Given a length preserving bijection on n-bits uniformly at random, what is the expected number of cycles? Cycles being f(f(...f(x)...)) = x

 

[economicsnerd]

If I understand correctly, you have a finite set X, and a group S of permutations on X, and you want to find the expected cardinality of the set \{x\in X: \enspace \exists k\in\mathbb N \text{ with } f^k(x)=x\}, when f\in S is chosen randomly. Is this correct?

If so, then the answer is |X|. By LaGrange's theorem for finite groups, f^{|S|}=\text{id}_X (which has every x\in X as a fixed point) for every f\in S.

 

[Dragonfall]

No I'm asking for the expected number of such cycles, not the number of elements that are part of a cycle (which is obviously |X|).

In other words, define equivalent classes on X such that two elements are equal if they are part of the same cycle. How many such classes are expected when f is chosen uniformly at random?

 

[willem2]

No I'm asking for the expected number of such cycles, not the number of elements that are part of a cycle (which is obviously |X|).

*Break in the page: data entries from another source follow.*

/-! ### State.trap -/

@[simp] theorem State.trap_cfg (c : FaultCode) : (s.trap c).cfg = s.cfg := rfl
@[simp] theorem State.trap_regs (c : FaultCode) : (s.trap c).regs = s.regs := rfl
@[simp] theorem State.trap_rings (c : FaultCode) : (s.trap c).rings = s.rings := rfl
@[simp] theorem State.trap_flags (c : FaultCode) : (s.trap c).flags = s.flags := rfl
@[simp] theorem State.trap_pc (c : FaultCode) : (s.trap c).pc = s.pc := rfl
@[simp] theorem State.trap_ie (c : FaultCode) : (s.trap c).ie = s.ie := rfl
@[simp] theorem State.trap_busy (c : FaultCode) : (s.trap c).busy = false := rfl
@[simp] theorem State.trap_done (c : FaultCode) : (s.trap c).done = false := rfl
@[simp] theorem State.trap_fault (c : FaultCode) : (s.trap c).fault = true := rfl
@[simp] theorem State.trap_hwerr (c : FaultCode) : (s.trap c).hwerr = s.hwerr := rfl
@[simp] theorem State.trap_faultCode (c : FaultCode) : (s.trap c).faultCode = c := rfl
@[simp] theorem State.trap_faultPc (c : FaultCode) : (s.trap c).faultPc = s.pc := rfl
@[simp] theorem State.trap_faultCmd (c : FaultCode) : (s.trap c).faultCmd = (if c = .commandOverrun ∧ cmdWords ≤ s.pc.toNat then 0 else s.cmdWord s.pc.toNat) := rfl
@[simp] theorem State.trap_ioLen (c : FaultCode) : (s.trap c).ioLen = s.ioLen := rfl
@[simp] theorem State.trap_ioBuf (c : FaultCode) : (s.trap c).ioBuf = s.ioBuf := rfl
@[simp] theorem State.trap_cmdMem (c : FaultCode) : (s.trap c).cmdMem = s.cmdMem := rfl
@[simp] theorem State.trap_scratch (c : FaultCode) : (s.trap c).scratch = 0 := rfl
@[simp] theorem State.trap_inputs (c : FaultCode) : (s.trap c).inputs = s.inputs := rfl
@[simp] theorem State.trap_responses (c : FaultCode) : (s.trap c).responses = s.responses := rfl
@[simp] theorem State.trap_draws (c : FaultCode) : (s.trap c).draws = s.draws := rfl
@[simp] theorem State.trap_frees (c : FaultCode) : (s.trap c).frees = s.frees := rfl
@[simp] theorem State.trap_epoch (c : FaultCode) : (s.trap c).epoch = s.epoch := rfl

/-! ### State.clearStatus -/

@[simp] theorem State.clearStatus_cfg : (s.clearStatus).cfg = s.cfg := rfl
@[simp] theorem State.clearStatus_regs : (s.clearStatus).regs = s.regs := rfl
@[simp] theorem State.clearStatus_rings : (s.clearStatus).rings = s.rings := rfl
@[simp] theorem State.clearStatus_flags : (s.clearStatus).flags = s.flags := rfl
@[simp] theorem State.clearStatus_pc : (s.clearStatus).pc = s.pc := rfl
@[simp] theorem State.clearStatus_ie : (s.clearStatus).ie = s.ie := rfl
@[simp] theorem State.clearStatus_busy : (s.clearStatus).busy = s.busy := rfl
@[simp] theorem State.clearStatus_done : (s.clearStatus).done = false := rfl
@[simp] theorem State.clearStatus_fault : (s.clearStatus).fault = false := rfl
@[simp] theorem State.clearStatus_hwerr : (s.clearStatus).hwerr = false := rfl
@[simp] theorem State.clearStatus_faultCode : (s.clearStatus).faultCode = .none := rfl
@[simp] theorem State.clearStatus_faultPc : (s.clearStatus).faultPc = 0 := rfl
@[simp] theorem State.clearStatus_faultCmd : (s.clearStatus).faultCmd = 0 := rfl
@[simp] theorem State.clearStatus_ioLen : (s.clearStatus).ioLen = s.ioLen := rfl
@[simp] theorem State.clearStatus_ioBuf : (s.clearStatus).ioBuf = s.ioBuf := rfl
@[simp] theorem State.clearStatus_cmdMem : (s.clearStatus).cmdMem = s.cmdMem := rfl
@[simp] theorem State.clearStatus_scratch : (s.clearStatus).scratch = s.scratch := rfl
@[simp] theorem State.clearStatus_inputs : (s.clearStatus).inputs = s.inputs := rfl
@[simp] theorem State.clearStatus_responses : (s.clearStatus).responses = s.responses := rfl
@[simp] theorem State.clearStatus_draws : (s.clearStatus).draws = s.draws := rfl
@[simp] theorem State.clearStatus_frees : (s.clearStatus).frees = s.frees := rfl
@[simp] theorem State.clearStatus_epoch : (s.clearStatus).epoch = s.epoch := rfl

/-! ### State.start -/

@[simp] theorem State.start_cfg : (s.start).cfg = s.cfg := rfl
@[simp] theorem State.start_regs : (s.start).regs = s.regs := rfl
@[simp] theorem State.start_rings : (s.start).rings = s.rings := rfl
@[simp] theorem State.start_flags : (s.start).flags = s.flags := rfl
@[simp] theorem State.start_pc : (s.start).pc = s.pc := rfl
@[simp] theorem State.start_ie : (s.start).ie = s.ie := rfl
@[simp] theorem State.start_busy : (s.start).busy = true := rfl
@[simp] theorem State.start_done : (s.start).done = false := rfl
@[simp] theorem State.start_fault : (s.start).fault = s.fault := rfl
@[simp] theorem State.start_hwerr : (s.start).hwerr = s.hwerr := rfl
@[simp] theorem State.start_faultCode : (s.start).faultCode = s.faultCode := rfl
@[simp] theorem State.start_faultPc : (s.start).faultPc = s.faultPc := rfl
@[simp] theorem State.start_faultCmd : (s.start).faultCmd = s.faultCmd := rfl
@[simp] theorem State.start_ioLen : (s.start).ioLen = s.ioLen := rfl
@[simp] theorem State.start_ioBuf : (s.start).ioBuf = s.ioBuf := rfl
@[simp] theorem State.start_cmdMem : (s.start).cmdMem = s.cmdMem := rfl
@[simp] theorem State.start_scratch : (s.start).scratch = s.scratch := rfl
@[simp] theorem State.start_inputs : (s.start).inputs = s.inputs := rfl
@[simp] theorem State.start_responses : (s.start).responses = s.responses := rfl
@[simp] theorem State.start_draws : (s.start).draws = s.draws := rfl
@[simp] theorem State.start_frees : (s.start).frees = s.frees := rfl
@[simp] theorem State.start_epoch : (s.start).epoch = s.epoch := rfl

In other words, define equivalent classes on X such that two elements are equal if they are part of the same cycle. How many such classes are expected when f is chosen uniformly at random?

It's equal to

\sum_{i=1}^{n} \frac {1}{n} also known as the n-th harmonic number. See:

http://www.cs.berkeley.edu/~jfc/cs174/lecs/lec2/lec2.pdf

at the bottom of page 3.

 

[Dragonfall]

Nice, thanks.